●黄信波
当暮色完全沉寂下来的时候,我把客厅的灯关闭,只留下靠近沙发的一盏小灯。光晕是暖黄色的,茶几的一角被包裹在里面。壶里的水慢慢动了起来,不久就沸腾了。我取了一撮茉莉花茶放进玻璃杯中。干枯的花苞蜷缩成米粒大小,颜色已经褪成绢白色,静静地躺在杯底,没有生命迹象,仿佛一个被抽空了所有记忆的标本。
热水一倒出后,景色就变了样。先是有一道细小的白烟从天而降,紧接着又消散了。接着僵硬的小骨朵好像被烫到似的微微颤动了一下,然后在漫长的冬眠之后逐渐苏醒过来,恋恋不舍。最外层的花瓣先松动了,试探着打开一条几乎看不见的缝隙,紧接着仿佛有了足够的勇气,一圈圈地展开自己。整个过程都是犹豫不决的,并且有一种注定的顺从感。水的热力托着它们,于是它们不再沉入水中,而是缓缓地旋转上升,如同一群穿着素白衣裙的舞者,在金色的殿堂里跳起迟来的、静默的舞蹈。
香气这才慢慢出现。最开始是一丝若有若无的存在,需要全神贯注才能感受到。渐渐地,香味越来越浓,弥漫在空气中,充盈着周围的空间。这让我想起宋代诗人许裴咏茉莉的一句诗:“荔枝乡里玲珑雪,来助长安一夏凉”。在香味中还有一种清凉的感觉,并非冰冷,而是清冽,是月下的白花之魂,驱散了心头的一些郁闷。
我手捧着杯子,看着茶叶在水中舒展开来。每朵花都露出细长的、淡黄色的花蕊。那么以前枝头的样子又是怎样的呢?南方潮湿的清晨里,未干的露珠落在墨绿的叶片上,星星点点地闪着光。在香气最浓的时候被一双手摘下,离开了枝叶、风和晨光。阳光雨露一生所经过的一切,最终都化作了杯中的一缕芳香。

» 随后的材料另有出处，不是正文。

-- ==== Sys2Proof/Tests/Slice0.lean ====
section
/-! SUPPORT. Smoke tests of WellFormed, small steps, and for every statement states and operands that meet its hypotheses. -/

namespace Sys2Proof.Tests
open Sys2Proof Sys2Proof.Machine

/-! WellFormed refuses what each check is for. -/

theorem test_wellFormed_width_zero : ({ LeaseRecord.cleared 0 with width := 0 } : LeaseRecord).inRange = false := by decide
theorem test_wellFormed_width_17 : ({ LeaseRecord.cleared 0 with width := 17 } : LeaseRecord).inRange = false := by decide
theorem test_wellFormed_rank : ({ LeaseRecord.cleared 0 with rank := 4 } : LeaseRecord).inRange = false := by decide
theorem test_wellFormed_term : ({ LeaseRecord.cleared 0 with term := 4096 } : LeaseRecord).inRange = false := by decide
theorem test_wellFormed_waitLimit : ({ LeaseRecord.cleared 0 with waitLimit := some 0 } : LeaseRecord).inRange = false := by
  decide
theorem test_wellFormed_waitAge : ({ LeaseRecord.cleared 0 with waitAge := some 256 } : LeaseRecord).inRange = false := by
  decide
theorem test_wellFormed_depth : ({ LeaseRecord.cleared 0 with depth := 3 } : LeaseRecord).inRange = false := by decide
theorem test_wellFormed_children :
    ({ LeaseRecord.cleared 0 with children := [0, 1, 2, 3, 4] } : LeaseRecord).inRange = false := by decide
theorem test_wellFormed_closeAge : ({ LeaseRecord.cleared 0 with closeAge := some 5 } : LeaseRecord).inRange = false := by
  decide
theorem test_wellFormed_idleCount : ({ LeaseRecord.cleared 0 with idleCount := 16 } : LeaseRecord).inRange = false := by
  decide
theorem test_wellFormed_cleared : (LeaseRecord.cleared 7).inRange = true := by decide
theorem test_wellFormed_quota : ({ NodeRecord.cleared with quota := 32 } : NodeRecord).inRange = false := by decide
theorem test_wellFormed_ceiling : ({ NodeRecord.cleared with rankCeiling := 4 } : NodeRecord).inRange = false := by decide
theorem test_wellFormed_strikes : ({ NodeRecord.cleared with strikes := 8 } : NodeRecord).inRange = false := by decide
theorem test_wellFormed_liveOwned : ({ NodeRecord.cleared with liveOwned := 97 } : NodeRecord).inRange = false := by decide
theorem test_wellFormed_good_record : (Instr.itemDamaged (.record 0 (LeaseRecord.cleared 0))).wellFormed = false := by decide
theorem test_wellFormed_good_node : (Instr.itemDamaged (.node 0 NodeRecord.cleared)).wellFormed = false := by decide
theorem test_wellFormed_good_cell : (Instr.itemDamaged (.cell 0 0 ⟨none, true⟩)).wellFormed = false := by decide
theorem test_wellFormed_good_entry : (Instr.itemDamaged (.queueEntry 0 ⟨0, true⟩)).wellFormed = false := by decide
theorem test_wellFormed_position : (Instr.itemDamaged (.queueEntry 16 ⟨0, false⟩)).wellFormed = false := by decide
theorem test_wellFormed_no_bytes : (Instr.linkFrameArrival 0 []).wellFormed = false := by decide
theorem test_wellFormed_length_one : (Instr.linkFrameArrival 0 [1, 0, 0]).wellFormed = false := by decide
theorem test_wellFormed_length_17 : (Instr.linkFrameArrival 0 (17 :: List.replicate 18 0)).wellFormed = false := by decide
theorem test_wellFormed_truncated : (Instr.linkFrameArrival 0 [2, 5, 6]).wellFormed = false := by decide
theorem test_wellFormed_join_frame : (Instr.linkFrameArrival 0 [2, 5, 6, 0xAE]).wellFormed = true := by decide

/-! Small states. -/

/-- The device in CONFIG, the clear done. -/
def config : State :=
  { State.reset with
    control := { State.reset.control with device := .config }
    engine := { State.reset.engine with clearStep := none } }

/-- The device in RUN with the sequencer RUNNING and the monitor active. -/
def running : State :=
  { config with
    control := { config.control with device := .run }
    seq := { config.seq with state := .running }
    monitor := { config.monitor with active := true } }

/-- The device FROZEN, the sequencer RUNNING. -/
def frozen : State :=
  { config with
    control := { config.control with device := .frozen }
    seq := { config.seq with state := .running } }

/-- A node record put in place. -/
def withNode (n : Node) (r : NodeRecord) (s : State) : State := { s with store := s.store.putNode n r }

/-- A node JOINED with the reset quota and ceiling. -/
def joined (n : Node) (s : State) : State := withNode n { NodeRecord.cleared with state := .joined } s

/-- A lease record put in place. -/
def withRecord (h : Handle) (r : LeaseRecord) (s : State) : State := { s with store := s.store.putRecord h r }

/-- A cell put in place. -/
def withCell (f : Frame) (sl : Slot) (c : Cell) (s : State) : State := { s with store := s.store.putCell f sl c }

/-- A HELD root of node 4 at slot 2, width 1, in frame 0, with generation 1. -/
def heldRoot : LeaseRecord :=
  { LeaseRecord.cleared 1 with
    state := .held, owner := 4, grantee := 4, firstSlot := some 2, frameSet := 1, term := 9, yields := true }

/-- That root as record 0, with its cell and node 4 JOINED. -/
def withRoot (s : State) : State := withCell 0 2 ⟨some 0, true⟩ (withRecord 0 heldRoot (joined 4 s))

/-- A HELD child of that root, granted to node 9, as record 1. -/
def withChild (s : State) : State :=
  withRecord 1
    { LeaseRecord.cleared 1 with
      state := .held, kind := .child, owner := 4, grantee := 9, firstSlot := some 2, frameSet := 1, term := 5
      parent := some 0, depth := 1 }
    (withRecord 0 { heldRoot with children := [1] } (withCell 0 2 ⟨some 0, true⟩ (joined 9 (joined 4 s))))

/-- A node request pending at the engine, its number in flight on its link, nothing taken yet. -/
def withRequest (n : Node) (seq : SeqNo) (r : Request) (s : State) : State :=
  { s with
    engine := { s.engine with requests := s.engine.requests.set n (some ⟨seq, r⟩) }
    links := s.links.set n { s.links[n] with inFlight := some seq } }
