/-- Steps 1 to 12 each clear one node record. -/
theorem node_clearPart (keep : Bool) (step : Nat) (st : Store) (n : Node) :
    (clearPart keep step st).node n =
      if step ≤ 12 ∧ n.val = step - 1 then clearedNode keep (st.node n) else st.node n := by
  unfold clearPart
  split
  · rename_i early
    have number : nodeOf? (step - 1) = some ⟨step - 1, by omega⟩ := by simp [nodeOf?, show step - 1 < 12 by omega]
    rw [number]
    dsimp only
    rw [node_modifyNode]
    exact if_congr (by rw [Fin.ext_iff]; simp [early]) rfl rfl
  · rename_i late
    have off : ¬ (step ≤ 12 ∧ n.val = step - 1) := fun e => late e.1
    rw [if_neg off]
    repeat' split
    all_goals rfl

/-- Steps 109 to 124 each empty one frame's cells. -/
theorem cell_clearPart (keep : Bool) (step : Nat) (st : Store) (f : Frame) (sl : Slot) :
    (clearPart keep step st).cell f sl = if f.val + 109 = step then Cell.cleared else st.cell f sl := by
  unfold clearPart
  split
  · have off : ¬ f.val + 109 = step := by omega
    rw [if_neg off]
    split <;> rfl
  split
  · have off : ¬ f.val + 109 = step := by omega
    rw [if_neg off]
    rfl
  split
  · simp only [cell, Fin.getElem_fin, Vector.getElem_set]
    by_cases here : f.val + 109 = step
    · simp [here, show step - 109 = f.val by omega]
    · simp [here, show ¬ step - 109 = f.val by omega]
  · have off : ¬ f.val + 109 = step := by omega
    rw [if_neg off]
    split <;> rfl

/-- Step 125 empties the queue. -/
theorem queue_clearPart (keep : Bool) (step : Nat) (st : Store) :
    (clearPart keep step st).queue = if 125 ≤ step then [] else st.queue := by
  unfold clearPart
  split
  · have off : ¬ 125 ≤ step := by omega
    rw [if_neg off]
    split <;> rfl
  split
  · have off : ¬ 125 ≤ step := by omega
    rw [if_neg off]
    rfl
  split
  · have off : ¬ 125 ≤ step := by omega
    rw [if_neg off]
  · have on : 125 ≤ step := by omega
    rw [if_pos on]
    split <;> rfl

/-- A clear step leaves nothing damaged. -/
theorem Plain.clearPart {st : Store} (plain : st.Plain) (keep : Bool) (step : Nat) : (clearPart keep step st).Plain := by
  obtain ⟨records, nodes, cells, entries⟩ := plain.good
  refine ⟨⟨fun h => ?_, fun n => ?_, fun f sl => ?_, fun e he => ?_⟩, fun h => ?_, fun h => ?_, fun h => ?_⟩
  · rw [record_clearPart]
    split
    · rfl
    · exact records h
  · rw [node_clearPart]
    split
    · cases keep <;> rfl
    · exact nodes n
  · rw [cell_clearPart]
    split
    · rfl
    · exact cells f sl
  · rw [queue_clearPart] at he
    split at he
    · cases he
    · exact entries e he
  · rw [record_clearPart]
    split
    · exact (soundRecord_cleared _).reasons
    · exact plain.reasons h
  · rw [record_clearPart]
    split
    · exact (soundRecord_cleared _).root
    · exact plain.roots h
  · rw [record_clearPart]
    split
    · exact (soundRecord_cleared _).grantee
    · exact plain.grantees h

end Store

namespace State

/-- After a clear step, the part it was about is cleared too. -/
theorem QueueAgrees.after_clearPart {s : State} (a : s.QueueAgrees) {p : ClearProgress}
    (running : s.engine.clearStep = some p) :
    (∀ h : Handle, h.val + 13 < p.step + 1 → (clearPart p.keep p.step s.store).record h =
      LeaseRecord.cleared ((clearPart p.keep p.step s.store).record h).generation) ∧
    (∀ n : Node, n.val + 1 < p.step + 1 → ((clearPart p.keep p.step s.store).node n).liveOwned = 0) ∧
    (∀ (f : Frame) (sl : Slot), f.val + 109 < p.step + 1 →
      (clearPart p.keep p.step s.store).cell f sl = ⟨none, true⟩) := by
  refine ⟨fun h below => ?_, fun n below => ?_, fun f sl below => ?_⟩
  · rw [Store.record_clearPart]
    split
    · rfl
    · exact a.cleared.records p running h (by omega)
  · rw [Store.node_clearPart]
    split
    · cases p.keep <;> rfl
    · exact a.cleared.nodes p running n (by omega)
  · rw [Store.cell_clearPart]
    split
    · rfl
    · exact a.cleared.cells p running f sl (by omega)
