-- ==== Sys2Proof/Word.lean ====
section
/-! DEFINITION. The words of the machine (00_scope.md R9): bytes, 32-bit register words, bit strings. -/

namespace Sys2Proof

/-- A byte, an integer 0..255 (R9). -/
abbrev Byte := BitVec 8

/-- A 32-bit register value (R7, `REG_WIDTH`). -/
abbrev Word := BitVec 32

/-- A bit string, its first bit first; `true` is the bit 1 (R9). -/
abbrev Bits := List Bool

/-- The least `q` with `q * b ≥ a` for a positive `b` (R11). -/
def ceilDiv (a b : Nat) : Nat := (a + (b - 1)) / b

end Sys2Proof
end

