-- ==== Sys2Proof/Machine/Schedule.lean ====
section
/-! DEFINITION. Who moves next (20_memory.md R112, 40_command_common.md R182, R195), what the host does in its turn, and how a command comes
to be the next thing the engine completes. -/

namespace Sys2Proof.Machine

/-- The engine completes the in-flight command at the next step: it is busy and has a step (R182, R194), and the host either has no
step (its program is over, or its next access is not admitted), or has used up the steps the latency allows, the polls of a `wait`
among them (log entry 3). -/
def engineTurn (s : State) : Bool :=
  s.busy && !s.stalled &&
    match s.program with
    | [] => true
    | op :: _ => !admitted s.params op || decide (s.delay = 0)

/-- The host's turn: its next operation; no step at an access that is not admitted (R106, R107); with the program over, an idle
machine keeps its state (R432; log entry 11) and a stalled engine is stuck (R194). -/
def hostTurn (s : State) : Host.Outcome State Fault Refusal :=
  match s.program with
  | [] => if s.busy then .fault .engineStalled else .next s
  | op :: rest => if admitted s.params op then .next (s.hostPerform op rest) else .refused .hostAccessNotAdmitted

/-- `s` with the command word `w` in flight and its completion the next step, as an accepted write to CMD leaves it (R180; log
entry 22). -/
def State.placeCommand (s : State) (w : Word) : State :=
  { s with cmd := w, busy := true, stDone := false, stErr := false, stalled := false, delay := 0 }

end Sys2Proof.Machine
end

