/-! ## Whole-machine rules -/

/-- 60_exceptions.md R430, R429: a recorded model fault is never cleared, not even by a reset; no step changes the parameters; and a step
of one instance of a platform leaves every other instance as it is, and a well-formed platform well formed (that no two instances
share a REG_BASE is log entry 2). -/
def Obligations.FaultsAreNeverCleared : Prop :=
  (∀ s t : State, step s = .next t → t.params = s.params ∧ ∀ f ∈ s.faults, f ∈ t.faults) ∧
  (∀ (p q : Platform) (i : Nat), platformStep p i = some (.next q) →
    (p.wellFormed → q.wellFormed) ∧ q.numInstances = p.numInstances ∧ ∀ j, j ≠ i → q[j]? = p[j]?)

/-- 10_state.md R70: no host operation writes an internal table; it keeps all three, unless it is a reset, which puts all three at their
reset values. -/
def Obligations.HostNeverWritesATable : Prop :=
  ∀ (s : State) (op : HostOp) (rest : List HostOp), admitted s.params op = true →
    (¬ Resets s.params op →
      SameFreq s (s.hostPerform op rest) ∧ SameTree s (s.hostPerform op rest) ∧ SameCode s (s.hostPerform op rest)) ∧
    (Resets s.params op →
      FreqCleared (s.hostPerform op rest) ∧ TreeCleared (s.hostPerform op rest) ∧ CodeCleared (s.hostPerform op rest))

/-- R100: every step keeps DMEM in canonical form and inside `[0, DMEM_SIZE)`, and `faults` in canonical form. -/
def Obligations.StepKeepsMemoryCanonical : Prop :=
  ∀ s t : State, s.memoryOk → s.faultsOk → step s = .next t → t.memoryOk ∧ t.faultsOk

/-- R39, R42, R188, R401: every step keeps the lifecycle flags consistent, the codes legal and an invalid table at its reset value. -/
def Obligations.StepKeepsLifecycleConsistent : Prop :=
  ∀ s t : State, s.lifecycleOk → s.invalidTablesReset → step s = .next t → t.lifecycleOk ∧ t.invalidTablesReset

/-- R66, R67, R69: every step keeps a valid tree well formed and a valid code table one of a valid tree. -/
def Obligations.StepKeepsValidTablesWellFormed : Prop := ∀ s t : State, s.tablesOk → step s = .next t → t.tablesOk

/-- The invariants hold right after reset, on every platform (R450). -/
def Obligations.ResetMeetsTheInvariants : Prop :=
  ∀ p : Params, (State.resetOn p).memoryOk ∧ (State.resetOn p).faultsOk ∧ (State.resetOn p).lifecycleOk ∧
    (State.resetOn p).invalidTablesReset ∧ (State.resetOn p).tablesOk
end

茶水逐渐变暖,颜色也变得清澈透明。尝了一口,苦味是清甜打底的,但那苦味很薄、很脆,随即就被一股鲜明的、带有花香的甘甜所取代。甘甜的味道并不只停留在舌尖上,而是顺着喉咙一直滑下去,最后在胸口化成一片温柔的暖意。香气从鼻子闻到嘴里品,再进到肺腑里“蕴”。情到深处最动人,梦里都留有余香。
花儿舒展之后便慢慢沉到杯底,依然保持优雅的姿态,但不再有往日的轻盈,多了几分从容淡定。水色因此而变得更加清澈透亮,仿佛把一个纯净的灵魂也融入其中了。
忽然觉得这杯茶是一个小道场。茉莉花离开自由生长的环境后,在另一种意义上的“死亡”中又重新绽放了,把最纯粹的生命精华——颜色、香味、味道毫无保留地献给了一壶清茶,并且也送到了品茗者的手中。它们的使命就是成全他人。
那我们呢?一生都在为枝头的一缕阳光奔波,有时候也会被命运带入一个陌生的环境。我们或者也可以学习茉莉花,不抱怨离枝后的孤单,而是接受给定的一切,在一杯水中舒展自己,把生命的美好沉淀成一缕清芬,用另一种方式完成自己,也带给别人一份温暖。
深夜里,茶已经喝完了,只剩下一个空杯子,杯子里还有几朵吸饱了水分的茉莉花静静地躺着。满室清幽不散,仿佛那些无言的花魂依然眷恋人间灯火和沉思,在做最后的告别。